/---

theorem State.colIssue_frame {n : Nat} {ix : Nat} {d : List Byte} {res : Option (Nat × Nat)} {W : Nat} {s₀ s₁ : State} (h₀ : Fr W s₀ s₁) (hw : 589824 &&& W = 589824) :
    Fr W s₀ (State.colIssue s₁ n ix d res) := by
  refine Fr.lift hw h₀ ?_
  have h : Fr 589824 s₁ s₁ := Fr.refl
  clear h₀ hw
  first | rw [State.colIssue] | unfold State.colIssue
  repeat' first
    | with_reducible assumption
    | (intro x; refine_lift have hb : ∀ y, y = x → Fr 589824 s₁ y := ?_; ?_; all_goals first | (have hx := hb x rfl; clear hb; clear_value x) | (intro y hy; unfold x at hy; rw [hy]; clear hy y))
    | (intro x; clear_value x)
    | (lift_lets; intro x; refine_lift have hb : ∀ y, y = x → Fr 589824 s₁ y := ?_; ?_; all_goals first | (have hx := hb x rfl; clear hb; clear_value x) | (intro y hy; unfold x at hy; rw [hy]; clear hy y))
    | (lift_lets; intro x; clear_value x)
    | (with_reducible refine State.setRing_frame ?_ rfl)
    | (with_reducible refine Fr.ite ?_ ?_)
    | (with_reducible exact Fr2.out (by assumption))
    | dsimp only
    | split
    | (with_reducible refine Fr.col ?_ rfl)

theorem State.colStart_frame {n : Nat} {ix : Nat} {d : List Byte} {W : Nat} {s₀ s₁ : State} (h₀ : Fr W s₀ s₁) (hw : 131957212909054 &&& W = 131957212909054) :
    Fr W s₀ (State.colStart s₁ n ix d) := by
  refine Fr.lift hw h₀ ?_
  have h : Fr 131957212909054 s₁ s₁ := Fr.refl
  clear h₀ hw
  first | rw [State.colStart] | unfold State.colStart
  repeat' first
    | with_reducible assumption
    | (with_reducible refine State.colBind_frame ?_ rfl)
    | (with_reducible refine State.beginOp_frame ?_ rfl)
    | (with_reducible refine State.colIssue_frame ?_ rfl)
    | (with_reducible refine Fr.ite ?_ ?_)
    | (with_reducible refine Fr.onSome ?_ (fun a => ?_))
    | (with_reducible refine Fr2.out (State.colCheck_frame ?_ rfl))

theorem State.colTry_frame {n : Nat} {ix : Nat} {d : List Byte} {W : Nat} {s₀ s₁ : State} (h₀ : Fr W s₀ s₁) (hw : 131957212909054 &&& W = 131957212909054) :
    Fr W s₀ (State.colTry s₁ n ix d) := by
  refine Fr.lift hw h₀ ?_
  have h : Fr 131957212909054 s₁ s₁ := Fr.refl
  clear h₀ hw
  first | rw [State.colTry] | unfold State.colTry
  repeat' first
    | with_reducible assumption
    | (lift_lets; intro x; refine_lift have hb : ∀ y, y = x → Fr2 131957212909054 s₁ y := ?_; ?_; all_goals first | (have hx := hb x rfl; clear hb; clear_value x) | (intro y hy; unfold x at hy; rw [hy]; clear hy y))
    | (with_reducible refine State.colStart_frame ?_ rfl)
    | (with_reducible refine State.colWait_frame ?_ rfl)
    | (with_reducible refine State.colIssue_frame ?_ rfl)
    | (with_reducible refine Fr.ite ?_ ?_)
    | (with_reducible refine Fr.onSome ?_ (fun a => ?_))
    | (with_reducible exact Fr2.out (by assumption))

\---
/---

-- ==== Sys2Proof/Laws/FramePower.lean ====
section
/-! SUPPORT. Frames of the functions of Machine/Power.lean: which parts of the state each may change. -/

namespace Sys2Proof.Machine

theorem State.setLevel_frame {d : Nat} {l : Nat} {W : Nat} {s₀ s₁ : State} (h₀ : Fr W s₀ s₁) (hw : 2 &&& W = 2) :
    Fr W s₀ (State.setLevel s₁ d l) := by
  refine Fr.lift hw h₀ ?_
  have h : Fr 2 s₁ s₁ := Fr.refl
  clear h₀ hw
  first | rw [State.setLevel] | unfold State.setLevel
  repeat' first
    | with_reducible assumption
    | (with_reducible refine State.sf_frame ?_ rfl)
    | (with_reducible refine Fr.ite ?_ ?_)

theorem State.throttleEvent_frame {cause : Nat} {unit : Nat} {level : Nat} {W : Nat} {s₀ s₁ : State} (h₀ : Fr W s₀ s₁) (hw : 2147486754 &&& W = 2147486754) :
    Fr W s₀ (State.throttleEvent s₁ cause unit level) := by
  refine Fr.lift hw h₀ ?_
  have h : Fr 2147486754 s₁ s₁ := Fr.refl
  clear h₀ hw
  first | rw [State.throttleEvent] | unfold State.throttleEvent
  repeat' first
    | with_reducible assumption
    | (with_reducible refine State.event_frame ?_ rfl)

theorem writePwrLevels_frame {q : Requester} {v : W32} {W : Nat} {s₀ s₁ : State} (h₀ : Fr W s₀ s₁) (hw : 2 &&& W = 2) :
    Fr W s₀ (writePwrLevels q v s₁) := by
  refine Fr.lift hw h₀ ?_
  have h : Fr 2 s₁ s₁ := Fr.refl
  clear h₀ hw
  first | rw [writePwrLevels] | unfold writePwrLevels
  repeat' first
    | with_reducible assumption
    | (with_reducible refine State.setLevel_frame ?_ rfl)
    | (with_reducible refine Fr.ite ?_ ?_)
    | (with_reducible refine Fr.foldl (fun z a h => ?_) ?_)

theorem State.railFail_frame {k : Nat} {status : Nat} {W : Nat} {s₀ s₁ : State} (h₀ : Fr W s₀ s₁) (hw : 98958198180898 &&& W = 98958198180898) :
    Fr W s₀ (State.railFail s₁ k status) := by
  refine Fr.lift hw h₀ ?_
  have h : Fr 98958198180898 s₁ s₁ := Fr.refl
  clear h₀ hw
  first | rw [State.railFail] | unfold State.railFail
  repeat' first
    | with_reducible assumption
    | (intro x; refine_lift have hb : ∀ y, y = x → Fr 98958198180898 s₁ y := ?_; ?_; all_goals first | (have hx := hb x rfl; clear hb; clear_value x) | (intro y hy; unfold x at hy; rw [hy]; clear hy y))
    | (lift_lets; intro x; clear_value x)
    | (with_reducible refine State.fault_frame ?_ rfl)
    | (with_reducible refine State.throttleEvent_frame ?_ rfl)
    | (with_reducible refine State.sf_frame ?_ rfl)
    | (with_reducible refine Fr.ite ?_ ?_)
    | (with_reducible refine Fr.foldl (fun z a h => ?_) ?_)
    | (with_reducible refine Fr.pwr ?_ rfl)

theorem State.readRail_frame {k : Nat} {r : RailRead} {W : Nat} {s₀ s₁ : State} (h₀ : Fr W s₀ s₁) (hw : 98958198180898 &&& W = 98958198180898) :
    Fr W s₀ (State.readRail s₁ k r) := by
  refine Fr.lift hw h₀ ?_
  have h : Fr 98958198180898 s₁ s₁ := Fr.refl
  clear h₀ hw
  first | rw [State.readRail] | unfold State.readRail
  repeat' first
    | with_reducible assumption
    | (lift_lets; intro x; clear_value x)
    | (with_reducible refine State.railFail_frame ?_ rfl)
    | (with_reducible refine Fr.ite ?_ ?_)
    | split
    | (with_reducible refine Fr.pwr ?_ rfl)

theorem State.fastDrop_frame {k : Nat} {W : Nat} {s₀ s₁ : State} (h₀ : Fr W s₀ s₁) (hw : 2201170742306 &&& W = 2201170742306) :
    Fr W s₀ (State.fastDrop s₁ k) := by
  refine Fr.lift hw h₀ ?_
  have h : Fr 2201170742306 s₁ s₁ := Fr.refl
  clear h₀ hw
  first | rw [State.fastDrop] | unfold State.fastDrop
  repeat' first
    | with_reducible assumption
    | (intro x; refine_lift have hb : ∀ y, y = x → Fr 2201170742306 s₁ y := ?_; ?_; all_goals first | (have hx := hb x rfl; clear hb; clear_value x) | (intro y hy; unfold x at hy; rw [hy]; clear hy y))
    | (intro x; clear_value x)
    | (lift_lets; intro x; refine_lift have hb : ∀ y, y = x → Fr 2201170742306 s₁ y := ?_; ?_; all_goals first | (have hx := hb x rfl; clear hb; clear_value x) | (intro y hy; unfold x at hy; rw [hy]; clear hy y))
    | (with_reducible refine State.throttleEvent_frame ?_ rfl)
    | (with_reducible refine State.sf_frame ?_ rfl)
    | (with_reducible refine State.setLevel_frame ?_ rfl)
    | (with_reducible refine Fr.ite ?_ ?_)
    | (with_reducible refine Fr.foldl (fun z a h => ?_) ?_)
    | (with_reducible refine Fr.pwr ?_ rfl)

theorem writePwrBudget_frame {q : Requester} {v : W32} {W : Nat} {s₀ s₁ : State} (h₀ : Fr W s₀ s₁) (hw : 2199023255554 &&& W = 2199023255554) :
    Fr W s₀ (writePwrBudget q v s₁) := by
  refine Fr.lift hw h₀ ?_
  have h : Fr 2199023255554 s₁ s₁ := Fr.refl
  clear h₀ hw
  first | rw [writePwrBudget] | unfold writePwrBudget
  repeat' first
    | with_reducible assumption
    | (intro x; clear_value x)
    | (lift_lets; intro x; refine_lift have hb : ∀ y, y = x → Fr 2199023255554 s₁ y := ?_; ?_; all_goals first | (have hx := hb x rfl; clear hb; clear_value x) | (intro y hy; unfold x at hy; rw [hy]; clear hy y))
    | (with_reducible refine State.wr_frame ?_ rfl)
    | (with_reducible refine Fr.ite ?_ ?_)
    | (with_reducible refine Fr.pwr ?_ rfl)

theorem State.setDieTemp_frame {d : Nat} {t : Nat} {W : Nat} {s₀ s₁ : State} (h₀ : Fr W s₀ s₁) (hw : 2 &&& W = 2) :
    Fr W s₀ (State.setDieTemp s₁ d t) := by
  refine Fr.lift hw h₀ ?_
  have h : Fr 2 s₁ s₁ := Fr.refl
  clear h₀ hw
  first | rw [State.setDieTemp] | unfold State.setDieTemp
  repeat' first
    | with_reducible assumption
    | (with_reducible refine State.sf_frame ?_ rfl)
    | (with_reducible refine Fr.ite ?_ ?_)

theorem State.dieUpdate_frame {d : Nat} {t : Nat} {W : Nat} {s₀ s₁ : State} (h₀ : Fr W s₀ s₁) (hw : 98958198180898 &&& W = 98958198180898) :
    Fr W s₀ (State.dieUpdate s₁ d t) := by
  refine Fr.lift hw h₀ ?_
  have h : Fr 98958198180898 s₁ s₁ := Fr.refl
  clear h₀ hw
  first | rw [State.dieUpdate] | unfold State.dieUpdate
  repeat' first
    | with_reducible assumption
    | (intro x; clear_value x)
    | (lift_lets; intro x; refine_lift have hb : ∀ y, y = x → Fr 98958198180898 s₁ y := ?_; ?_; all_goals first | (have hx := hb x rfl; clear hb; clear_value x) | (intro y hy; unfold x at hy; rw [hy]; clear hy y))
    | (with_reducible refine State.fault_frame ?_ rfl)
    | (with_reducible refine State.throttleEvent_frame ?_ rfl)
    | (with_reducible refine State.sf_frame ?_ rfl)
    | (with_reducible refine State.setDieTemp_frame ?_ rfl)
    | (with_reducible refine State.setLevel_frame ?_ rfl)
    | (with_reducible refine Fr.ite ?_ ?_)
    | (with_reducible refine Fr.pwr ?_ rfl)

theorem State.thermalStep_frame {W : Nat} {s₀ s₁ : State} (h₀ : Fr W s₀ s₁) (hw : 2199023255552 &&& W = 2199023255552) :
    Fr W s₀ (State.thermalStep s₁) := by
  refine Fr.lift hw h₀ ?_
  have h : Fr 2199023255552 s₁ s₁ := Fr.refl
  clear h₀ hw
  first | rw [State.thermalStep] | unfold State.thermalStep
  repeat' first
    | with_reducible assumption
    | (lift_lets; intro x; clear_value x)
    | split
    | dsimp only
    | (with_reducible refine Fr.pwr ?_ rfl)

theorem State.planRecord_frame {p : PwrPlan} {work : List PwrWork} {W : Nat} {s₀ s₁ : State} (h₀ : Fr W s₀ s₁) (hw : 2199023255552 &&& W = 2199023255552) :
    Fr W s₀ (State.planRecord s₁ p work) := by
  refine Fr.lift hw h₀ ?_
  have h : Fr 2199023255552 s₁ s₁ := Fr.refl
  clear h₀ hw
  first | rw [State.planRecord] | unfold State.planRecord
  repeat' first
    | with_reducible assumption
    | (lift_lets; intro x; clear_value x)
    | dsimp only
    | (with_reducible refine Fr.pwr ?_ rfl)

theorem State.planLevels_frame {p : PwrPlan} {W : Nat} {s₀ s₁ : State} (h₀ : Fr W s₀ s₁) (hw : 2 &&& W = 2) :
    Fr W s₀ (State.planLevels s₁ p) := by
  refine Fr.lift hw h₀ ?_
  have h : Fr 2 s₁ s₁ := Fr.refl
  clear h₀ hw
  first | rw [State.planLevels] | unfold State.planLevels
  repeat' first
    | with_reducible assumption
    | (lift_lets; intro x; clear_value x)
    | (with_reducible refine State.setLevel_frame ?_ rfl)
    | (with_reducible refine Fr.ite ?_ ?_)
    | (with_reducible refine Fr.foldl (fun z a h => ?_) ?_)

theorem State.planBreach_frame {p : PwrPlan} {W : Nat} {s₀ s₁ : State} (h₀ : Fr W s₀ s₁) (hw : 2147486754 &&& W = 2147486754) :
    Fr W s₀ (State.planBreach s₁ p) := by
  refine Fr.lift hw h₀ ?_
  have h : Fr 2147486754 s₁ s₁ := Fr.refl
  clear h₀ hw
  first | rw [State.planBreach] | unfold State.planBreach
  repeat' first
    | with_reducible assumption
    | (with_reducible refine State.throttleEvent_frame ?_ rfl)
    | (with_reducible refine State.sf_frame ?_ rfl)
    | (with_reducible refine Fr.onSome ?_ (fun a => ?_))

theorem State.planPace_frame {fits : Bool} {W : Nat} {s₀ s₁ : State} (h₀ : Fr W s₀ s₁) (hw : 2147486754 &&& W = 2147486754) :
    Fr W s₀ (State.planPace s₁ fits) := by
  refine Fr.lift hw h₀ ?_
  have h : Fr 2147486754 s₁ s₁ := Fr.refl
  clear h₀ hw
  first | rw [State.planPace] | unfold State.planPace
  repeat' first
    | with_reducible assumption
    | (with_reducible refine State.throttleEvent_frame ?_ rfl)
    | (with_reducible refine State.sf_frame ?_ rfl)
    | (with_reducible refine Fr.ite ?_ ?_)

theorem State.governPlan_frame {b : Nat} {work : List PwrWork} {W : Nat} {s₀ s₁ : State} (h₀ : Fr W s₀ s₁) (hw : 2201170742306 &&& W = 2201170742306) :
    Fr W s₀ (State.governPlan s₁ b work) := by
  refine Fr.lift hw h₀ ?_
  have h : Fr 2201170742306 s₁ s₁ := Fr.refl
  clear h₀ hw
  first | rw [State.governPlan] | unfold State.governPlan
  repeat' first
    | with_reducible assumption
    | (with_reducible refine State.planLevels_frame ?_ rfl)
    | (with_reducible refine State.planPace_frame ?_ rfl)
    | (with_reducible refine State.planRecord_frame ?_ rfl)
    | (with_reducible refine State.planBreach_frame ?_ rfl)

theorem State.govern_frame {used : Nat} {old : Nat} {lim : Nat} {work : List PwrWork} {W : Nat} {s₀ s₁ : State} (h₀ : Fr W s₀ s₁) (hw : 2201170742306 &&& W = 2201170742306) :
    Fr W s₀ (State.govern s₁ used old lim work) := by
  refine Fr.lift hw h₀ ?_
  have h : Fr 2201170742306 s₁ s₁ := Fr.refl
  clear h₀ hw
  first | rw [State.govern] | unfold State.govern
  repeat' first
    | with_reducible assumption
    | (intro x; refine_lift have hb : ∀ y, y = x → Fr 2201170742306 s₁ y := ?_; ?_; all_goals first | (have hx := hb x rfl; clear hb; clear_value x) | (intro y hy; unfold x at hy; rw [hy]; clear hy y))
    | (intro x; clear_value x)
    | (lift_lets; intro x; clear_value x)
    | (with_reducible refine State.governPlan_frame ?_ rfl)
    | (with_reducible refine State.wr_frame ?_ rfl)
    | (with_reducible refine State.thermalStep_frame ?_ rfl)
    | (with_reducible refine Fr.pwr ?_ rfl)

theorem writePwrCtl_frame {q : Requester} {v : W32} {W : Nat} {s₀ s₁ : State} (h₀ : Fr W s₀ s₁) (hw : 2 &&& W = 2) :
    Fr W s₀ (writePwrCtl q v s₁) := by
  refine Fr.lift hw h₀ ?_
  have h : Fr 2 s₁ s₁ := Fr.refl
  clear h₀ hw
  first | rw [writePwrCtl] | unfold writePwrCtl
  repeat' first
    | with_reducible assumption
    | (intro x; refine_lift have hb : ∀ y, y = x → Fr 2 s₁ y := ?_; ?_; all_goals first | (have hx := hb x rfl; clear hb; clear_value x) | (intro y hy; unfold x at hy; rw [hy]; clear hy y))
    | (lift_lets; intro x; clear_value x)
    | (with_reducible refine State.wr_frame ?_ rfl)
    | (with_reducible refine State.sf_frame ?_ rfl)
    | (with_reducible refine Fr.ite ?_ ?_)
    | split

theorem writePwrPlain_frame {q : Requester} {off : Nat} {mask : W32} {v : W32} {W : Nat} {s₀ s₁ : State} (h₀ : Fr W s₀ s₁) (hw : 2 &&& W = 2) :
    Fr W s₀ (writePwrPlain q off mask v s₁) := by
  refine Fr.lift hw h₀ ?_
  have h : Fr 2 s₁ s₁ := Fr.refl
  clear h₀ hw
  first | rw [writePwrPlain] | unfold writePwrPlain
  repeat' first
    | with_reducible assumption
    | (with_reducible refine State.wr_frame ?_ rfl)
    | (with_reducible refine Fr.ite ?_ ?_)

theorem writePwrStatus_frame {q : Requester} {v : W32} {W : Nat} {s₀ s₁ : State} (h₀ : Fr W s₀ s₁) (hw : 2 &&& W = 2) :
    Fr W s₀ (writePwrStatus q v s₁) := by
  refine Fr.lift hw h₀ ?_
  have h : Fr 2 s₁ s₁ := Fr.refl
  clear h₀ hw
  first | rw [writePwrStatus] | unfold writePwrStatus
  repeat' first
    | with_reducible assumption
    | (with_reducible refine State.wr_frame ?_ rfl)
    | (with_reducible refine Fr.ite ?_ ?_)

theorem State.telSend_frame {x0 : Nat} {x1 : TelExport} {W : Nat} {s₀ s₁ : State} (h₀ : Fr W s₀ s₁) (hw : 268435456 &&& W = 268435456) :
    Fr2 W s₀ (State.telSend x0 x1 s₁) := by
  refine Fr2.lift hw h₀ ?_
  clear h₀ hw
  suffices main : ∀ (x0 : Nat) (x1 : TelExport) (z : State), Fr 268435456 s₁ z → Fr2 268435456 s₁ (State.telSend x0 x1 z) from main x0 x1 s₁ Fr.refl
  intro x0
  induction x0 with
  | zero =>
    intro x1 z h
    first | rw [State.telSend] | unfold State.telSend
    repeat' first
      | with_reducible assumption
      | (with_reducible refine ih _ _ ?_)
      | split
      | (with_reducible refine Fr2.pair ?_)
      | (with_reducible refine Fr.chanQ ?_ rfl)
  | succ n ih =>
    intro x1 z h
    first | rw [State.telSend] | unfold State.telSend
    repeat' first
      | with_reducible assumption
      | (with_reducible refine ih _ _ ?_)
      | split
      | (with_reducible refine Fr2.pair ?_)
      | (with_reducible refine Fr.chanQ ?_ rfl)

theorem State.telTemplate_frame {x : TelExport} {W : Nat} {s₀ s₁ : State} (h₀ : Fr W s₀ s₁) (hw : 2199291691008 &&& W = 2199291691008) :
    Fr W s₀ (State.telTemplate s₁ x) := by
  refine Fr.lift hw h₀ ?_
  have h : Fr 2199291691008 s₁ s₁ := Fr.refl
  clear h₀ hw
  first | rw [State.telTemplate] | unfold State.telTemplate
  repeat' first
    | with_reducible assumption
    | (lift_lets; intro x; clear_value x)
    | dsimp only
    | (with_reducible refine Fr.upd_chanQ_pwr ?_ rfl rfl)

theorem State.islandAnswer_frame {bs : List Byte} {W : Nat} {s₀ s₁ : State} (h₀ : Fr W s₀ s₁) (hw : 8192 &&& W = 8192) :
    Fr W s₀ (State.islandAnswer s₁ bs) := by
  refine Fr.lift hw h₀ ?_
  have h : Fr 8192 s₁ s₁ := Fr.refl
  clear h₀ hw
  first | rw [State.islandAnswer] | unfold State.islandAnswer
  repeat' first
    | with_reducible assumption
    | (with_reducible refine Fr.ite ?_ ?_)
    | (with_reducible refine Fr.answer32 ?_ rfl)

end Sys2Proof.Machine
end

\---

- _Exercise brief_:
List every line above that contains the word "PwrWork".

- _Task result_:
theorem State.planRecord_frame {p : PwrPlan} {work : List PwrWork} {W : Nat} {s₀ s₁ : State} (h₀ : Fr W s₀ s₁) (hw : 2199023255552 &&& W = 2199023255552) :
theorem State.governPlan_frame {b : Nat} {work : List PwrWork} {W : Nat} {s₀ s₁ : State} (h₀ : Fr W s₀ s₁) (hw : 2201170742306 &&& W = 2201170742306) :
theorem State.govern_frame {used : Nat} {old : Nat} {lim : Nat} {work : List PwrWork} {W : Nat} {s₀ s₁ : State} (h₀ : Fr W s₀ s₁) (hw : 2201170742306 &&& W = 2201170742306) :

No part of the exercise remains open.